Somewhat, in an indirect way. Ancestry tests are popularly perceived to tell “where you come from,” as if they identify your ancestors within your DNA, which is not absolutely true. What it does is compare how similar you are to other people in the world of today, and then estimate the common ancestry between you and them. In a way, it is a method of genealogy, which can identify potential cousins and grandparents, but in addition, more vague and distant connections, such as shared ancestry with people from other continents.
But not all your ancestry is written in your DNA, as some parts may get lost because they are too diluted. The DNA one parent passes onto their child (which makes 50% of the child’s DNA) is a mix of the parent’s own maternal and paternal halves which come from their own parents, but which parts come from which grandparents are always random. One child may have some parts of their DNA from one grandparent, but their sibling may have those same regions of DNA coming from another grandparent. The more distant the ancestor is, the smaller these DNA parts they would receive from the ancestor, as they have been reduced by half over and over again for generations. As a result, for distant ancestries where there is only a tiny fraction of the DNA remaining from that ancestor, it may be so small that a random distribution would prevent the DNA’s passage to the next generation.
So not all of your ancestry is written in your DNA: to make better estimates of ancestry and DNA connections you always need large numbers of people to compare (because single individuals do not hold all the information).
What about skin color? That is something that is very strongly inherited, and varies a lot across the world.

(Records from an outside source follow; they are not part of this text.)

/-- Settles O58: a write is refused outside its domain, and inside it is the update of one element. -/
theorem hostWritesAreCheckedAgainstTheirDomain : Obligations.HostWritesAreCheckedAgainstTheirDomain := by
  refine ⟨fun s k _ => hostWrite_above_byte s k, fun s k _ => hostWrite_above_word s k, fun s value h => ?sp_fault,
    fun s a value h => ?mem_fault, fun s _ value pressed => hostWrite_index_above_15 s value pressed,
    fun s x value h => ?v, fun s value h => ⟨?dt, ?st⟩, fun s value h => ⟨?i, ?pc⟩, fun s k value h => ?stack,
    fun s value h => ?sp, fun s a value hs ha h => ?mem, fun s k pressed => ?key⟩
  case sp_fault => exact hostWrite_of_not_inDomain s (decide_eq_false (by omega))
  case mem_fault => exact hostWrite_of_not_inDomain s (by simp [HostWrite.inDomain, show ¬ a ≤ 4095 by omega])
  case v =>
    refine ⟨_, hostWrite_v s x h, ?_, fun r hr => getElem_setIfInBounds_fin_of_ne _ _ hr, rfl⟩
    rw [readV, getElem_setIfInBounds_fin_self, toNat_ofNat_of_le h (by decide)]
  case dt | st => exact ⟨_, hostWrite_of_inDomain s (decide_eq_true h), toNat_ofNat_of_le h (by decide), rfl⟩
  case i | pc => exact ⟨_, hostWrite_of_inDomain s (decide_eq_true h), toNat_ofNat_of_le h (by decide), rfl⟩
  case stack =>
    refine ⟨_, hostWrite_stack s k h, ?_, fun j hj => getElem_setIfInBounds_fin_of_ne _ _ hj, rfl⟩
    rw [getElem_setIfInBounds_fin_self, toNat_ofNat_of_le h (by decide)]
  case sp => exact ⟨_, hostWrite_of_inDomain s (decide_eq_true h), Nat.mod_eq_of_lt (Nat.lt_succ_of_le h), rfl⟩
  case mem =>
    refine ⟨_, hostWrite_mem s ha h, ?_, fun b hb => memRead_memWrite_of_ne hb, rfl⟩
    rw [memRead_memWrite_self hs, toNat_ofNat_of_le h (by decide)]
  case key =>
    exact ⟨_, hostWrite_key s k pressed, getElem_setIfInBounds_fin_self _ _ _,
      fun j hj => getElem_setIfInBounds_fin_of_ne _ _ hj, rfl⟩

end Sys2Proof.Machine

/-! ## The memory family: fetch, range faults and stores (spec/20_memory.md) -/

namespace Sys2Proof.Machine

/-- The step of a PC inside the fetch range whose word decodes: the other two outcomes of `step_cases` contradict the
range and the decoding (R84, R85). -/
theorem step_eq_exec {s : State} {i : Instr} (hpc : s.pc.toNat ≤ 0xFFE)
    (hd : decode (opcodeAt s.mem s.pc.toNat) = some i) : step s = exec i s := by
  rcases step_cases s with ⟨hlt, -⟩ | ⟨-, hn, -⟩ | ⟨-, j, hj, hs⟩
  · exact absurd hlt hpc.not_gt
  · cases hd.symm.trans hn
  · cases hd.symm.trans hj
    exact hs

/-- Settles O6: the two bytes at PC, high byte first, are the word the step fetches. -/
theorem stepRunsTheDecodedInstruction : Obligations.StepRunsTheDecodedInstruction :=
  fun _ _ hpc hd => step_eq_exec (Nat.le_of_succ_le_succ hpc) hd

/-- Only Fx33 and Fx55 have a write of their own to memory (R53). -/
theorem ownWrites_mem {i : Instr} (s : State) (hldB : ∀ x, i ≠ .ldBVx x) (hldI : ∀ x, i ≠ .ldIVx x) :
    (ownWrites i s).mem = s.mem := by
  cases i with
  | ldBVx x => exact absurd rfl (hldB x)
  | ldIVx x => exact absurd rfl (hldI x)
  | _ => rfl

Isn’t that a specific genetic difference?
Skin color falls within those very few variations that are more specific to certain regions of the world, and that is why we see them more clearly. And there is a very good explanation why it differs so strongly, which seems contradictory when we know the majority of DNA variants between populations are mostly neutral.
Although the trait of skin color seems simple at first glance, and we use definitive words to mark differences, it is actually a complex trait based on at least 5 locations in the genome, each location with two to four actual DNA variants that can have an effect, allowing for many possible combinations. Although it seems to be a simple variation, and which has often been shown as such in diagrams, it is based on the complex interaction between multiple gene products (proteins). Think of it as an assembly line that produces a color, but how the color is blended can be tweaked at several different points (the proteins influenced by each DNA variant) along the process.

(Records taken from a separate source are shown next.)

-- ==== Sys2Proof/Machine/Fetch.lean ====
section
/-! DEFINITION. Fetching a bundle: the instruction cache, the code range, framing and the decode checks 1 to 5
(10 R198, R202, R217, R218; 03 R47, R67). -/

namespace Sys2Proof.Machine

/-- The first code byte of a frame (02 R19). -/
def Frame.code (f : Frame) : Nat := f.hdrVa.toNat + 64

/-- The 4 bytes at an address lie in the frame's code (10 R202). -/
def Frame.inCode (f : Frame) (va : Word) : Bool := f.code ≤ va.toNat && va.toNat + 4 ≤ f.code + f.hdr.kcode

/-- The line of a region's code held in the cluster's instruction cache. -/
def State.iLine (s : State) (cl rgn : Nat) (va : Word) : Option (BitVec 512) :=
  match (s.clu cl).icache.find? (fun e => e.1 == rgn && e.2.1 == va.toNat / 64 * 64) with
  | some e => e.2.2.2
  | none => none

/-- The word at an address of a held line. -/
def lineWord (l : BitVec 512) (va : Word) : Insn := l.extractLsb' (8 * (va.toNat % 64 / 4 * 4)) 32

/-- The next bundle: its first word, its second word (zero unless it is a pair), and whether it is a pair. -/
structure Bundle where
  w0 : Insn
  w1 : Insn
  pair : Bool
  deriving DecidableEq, Repr

/-- A word that opens a pair: L = 0 at a multiple of 8 (10 R198). -/
def opensPair (w : Insn) (va : Word) : Bool := !bitOf w 31 && va.toNat % 8 == 0

/-- The next bundle of a thread, if it lies in the code and its line is held (03 R47). -/
def State.bundle? (s : State) (t : Thread) (f : Frame) : Option Bundle :=
  let va := t.fetchPc
  if !f.inCode va || va.toNat % 4 ≠ 0 then none
  else match s.iLine t.cl t.rgn va with
    | none => none
    | some l =>
      let w0 := lineWord l va
      if t.soloC then some { w0 := w0, w1 := 0, pair := false }
      else if opensPair w0 va then
        if f.inCode (va + 4) then some { w0 := w0, w1 := lineWord l (va + 4), pair := true } else none
      else some { w0 := w0, w1 := 0, pair := false }

/-- WORDS of a bundle (02 R35). -/
def Bundle.words (b : Bundle) : Word := BitVec.ofNat 64 (b.w0.toNat + 2 ^ 32 * b.w1.toNat)

/-- An A-class word (10 R197). -/
def aClass (w : Insn) : Bool := field w 24 6 < 0x18

/-- The violation of framing rules 1 to 4 (10 R198, R218); 0 for none. -/
def framing (b : Bundle) (va : Word) (solo : Bool) : Nat :=
  if solo || bitOf b.w0 31 then 0
  else if va.toNat % 8 ≠ 0 then 1
  else if aClass b.w0 then 2
  else if field b.w1 30 2 ≠ 0 then 3
  else if !aClass b.w1 then 4
  else 0

/-- The code span that 0.0.1 reports (10 R218). -/
def codeSpan (w : Insn) : Nat :=
  let m := field w 24 6
  if m ≤ 2 then field w 0 9
  else if 0x28 ≤ m ∧ m ≤ 0x2F then (if m = 0x29 ∧ field w 0 6 = 4 then field w 0 14 else field w 0 6)
  else if 0x30 ≤ m ∧ m ≤ 0x32 then field w 0 9
  else field w 0 14

/-- The instruction of a word that is only at fault in its reserved fields, for the type check of check 3. -/
def bodyOf (w : Insn) : Option Instr :=
  match decodeWord w with
  | .ok i => some i
  | .error (.reserved m) => (decodeWord (w &&& ~~~m)).toOption
  | .error _ => none

/-- Checks 2 and 3 on the k-th word. -/
def majorTrap (c : Ctx) (words : Word) (k : Nat) (w : Insn) : Option Trap :=
  match decodeWord w with
  | .error .major => some ⟨0, BitVec.ofNat 64 (field w 24 6 + 256 * k), c.t.prev, words, 0⟩
  | _ => none

/-- An unassigned function code or form of a major (10 R218; for the code that i0 names, log 74). -/
def functionTrap (c : Ctx) (words : Word) (k : Nat) (w : Insn) : Option Trap :=
  match decodeWord w with
  | .error .function => some ⟨1, BitVec.ofNat 64 (field w 24 6 + 256 * k + 65536 * codeSpan w), c.t.prev, words, 0⟩
  | _ =>
    match bodyOf w with
    | some i => checkType c words k i
    | none => none

/-- The non-zero reserved bits of a word. -/
def reservedBits (w : Insn) : Option Insn :=
  match decodeWord w with
  | .error (.reserved m) => some m
  | _ => none

/-- Check 4 over the words of a bundle (10 R206, R218). -/
def reservedTrap (c : Ctx) (words : Word) (w0 : Insn) (w1 : Option Insn) : Option Trap :=
  let m1 : Option Insn := match w1 with | some w => reservedBits w | none => none
  match reservedBits w0, m1 with
  | none, none => none
  | a, b =>
    some ⟨2, BitVec.ofNat 64 ((a.getD 0).toNat + 2 ^ 32 * (b.getD 0).toNat), c.t.prev, words, 0⟩

/-- Check 5: both words of a pair write one register or predicate (10 R199). -/
def doubleWrite (c : Ctx) (words : Word) (i0 i1 : Instr) : Option Trap :=
  match lowest (fun r => r ≠ 0 && (gWrites i1).contains r) (gWrites i0) with
  | some r => some ⟨3, BitVec.ofNat 64 (5 + 256 * r), c.t.prev, words, 0⟩
  | none =>
    match lowest (fun r => (pWrites i1).contains r) (pWrites i0) with
    | some r => some ⟨3, BitVec.ofNat 64 (5 + 256 * r + 8192), c.t.prev, words, 0⟩
    | none => none

/-- Checks 1 to 5 of 10 R217 on a bundle: its instructions, or the trap. -/
def decodeBundle (c : Ctx) (b : Bundle) : Except Trap (List Instr) :=
  let words := b.words
  let v := framing b c.t.fetchPc c.t.soloC
  if v ≠ 0 then .error ⟨3, BitVec.ofNat 64 v, c.t.prev, words, 0⟩
  else if b.pair then
    match orTrap (majorTrap c words 0 b.w0) (orTrap (majorTrap c words 1 b.w1)
        (orTrap (functionTrap c words 0 b.w0) (orTrap (functionTrap c words 1 b.w1)
          (reservedTrap c words b.w0 (some b.w1))))) with
    | some t => .error t
    | none =>
      match decodeWord b.w0, decodeWord b.w1 with
      | .ok i0, .ok i1 =>
        match doubleWrite c words i0 i1 with
        | some t => .error t
        | none => .ok [i0, i1]
      | _, _ => .error ⟨1, 0, c.t.prev, words, 0⟩
  else
    match orTrap (majorTrap c words 0 b.w0) (orTrap (functionTrap c words 0 b.w0) (reservedTrap c words b.w0 none)) with
    | some t => .error t
    | none =>
      match decodeWord b.w0 with
      | .ok i => .ok [i]
      | .error _ => .error ⟨1, 0, c.t.prev, words, 0⟩

/-- UNASSIGNED_INSTRUCTION: a bundle of these words (the second counts in a pair) traps at decode by the first failing
check of 10 R217; words that pass the checks 1 to 5 are no such bundle, and nothing happens (log 12). -/
def execUnassignedInstruction (w0 w1 : Insn) (s : State) : Host.Outcome State Fault Refusal :=
  match s.ctx? with
  | none => .fault .noThread
  | some c =>
    match decodeBundle c { w0 := w0, w1 := w1, pair := s.cur.pair } with
    | .error tr => .next (s.trapDecode c tr)
    | .ok _ => .next s

/-! ### Instruction fetch -/

/-- Puts a line into a cluster's instruction cache of 2,048 lines; a pinned line stays pinned, and a line that holds a thread's next
bundle stays for it: a ready thread stays ready (01 R13; 03 R47, R67). -/
def State.fillI (s : State) (cl rgn : Nat) (line : Nat) (pinned : Bool) (v : BitVec 512) : State :=
  let next (e : Nat × Nat × Bool × Option (BitVec 512)) : Bool :=
    s.threads.any (fun t => t.cl == cl && t.rgn == e.1 && t.fetchPc.toNat / 64 * 64 == e.2.1)
  let same (e : Nat × Nat × Bool × Option (BitVec 512)) : Bool := e.1 == rgn && e.2.1 == line
  s.modClu cl (fun c =>
    { c with icache := evict 2048 (fun e => e.2.2.1 || next e) (c.icache.filter (fun e => !same e)) ++
        [(rgn, line, pinned || c.icache.any (fun e => same e && e.2.2.1), some v)] })

/-- A fetch fault (10 R202, 19 R362): the PC is the bundle's. -/
def State.fetchFault (s : State) (t : Thread) (cause : Nat) (va : Word) (i3 : Word) : State :=
  s.park t.cl t.slot t.pc t.soloC ⟨cause, va, t.prev, 0, i3⟩

/-- A thread that is neither waiting nor parked, nor held by its marker (03 R47, R54), and whose replay queue a TRESUME has
entered whole into the vector port (13 R284). -/
def Thread.running (t : Thread) : Bool :=
  t.wait == .none && !(t.marker && (t.pendG != 0 || t.pendP != 0)) && t.late.isEmpty && (t.vstop || t.replay.isEmpty)

/-- INSTRUCTION_FETCH (10 R202; 21 R389; 19 R362): the range check comes before the translation. -/
def execInstructionFetch (cl slot : Nat) (s : State) : Host.Outcome State Fault Refusal :=
  match s.thread? cl slot with
  | none => .next s
  | some t =>
    match s.frame? cl t.rgn t.knum, s.region? t.rgn with
    | some f, some r =>
      let va := t.fetchPc
      if !t.running || f.stopped || (s.bundle? t f).isSome then .next s
      else if !f.inCode va then .next (s.fetchFault t 130 va 0)
      else
        let second (s : State) : State :=
          match s.iLine cl t.rgn va with
          | none => s
          | some l =>
            if !t.soloC && opensPair (lineWord l va) va && !f.inCode (va + 4) then s.fetchFault t 130 (va + 4) 0 else s
        match s.iLine cl t.rgn va with
        | some _ => .next (second s)
        | none =>
          match s.translate r (va.toNat % 2 ^ 48 / 64 * 64) 3 false with
          | .error pf => .next ((s.walkFor cl r (va.toNat % 2 ^ 48)).fetchFault t (128 + pf.kind) va 0)
          | .ok (loc, key, pa) =>
            let s1 := s.touchAt cl t.rgn (.global loc key pa)
            let bad := s.badAt t.rgn t.knum (.global loc key pa)
            if bad == some true then .next ((s1.countCrc (dieOf cl)).fetchFault t 449 va 1)
            else .next (second ((if bad.isSome then s1.countEcc (locDie loc) else s1).fillI cl t.rgn (va.toNat / 64 * 64) false (BitVec.ofNat 512 (fromLE (s.hbmRead key loc 64)))))
    | _, _ => .next s

end Sys2Proof.Machine
end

The genetics of skin color around the world actually share a common origin, and the same DNA variants that define skin color are mostly present in all populations! How can this be? While humans evolved in Africa and then spread outwards across the world, the truth is most DNA variants in people today associated with both dark and light skin have already existed in Africa for millennia. There are today still many differences in skin tones among native Africans, with some populations as light-skinned as native southern Europeans and East Asians. And dark-skinned African individuals carry DNA variants that are actually associated with light skin, but because they carry several other variants associated with dark skin, the overall color of their skin is darker. But the variants remain in the population: their effect is simply less noticeable.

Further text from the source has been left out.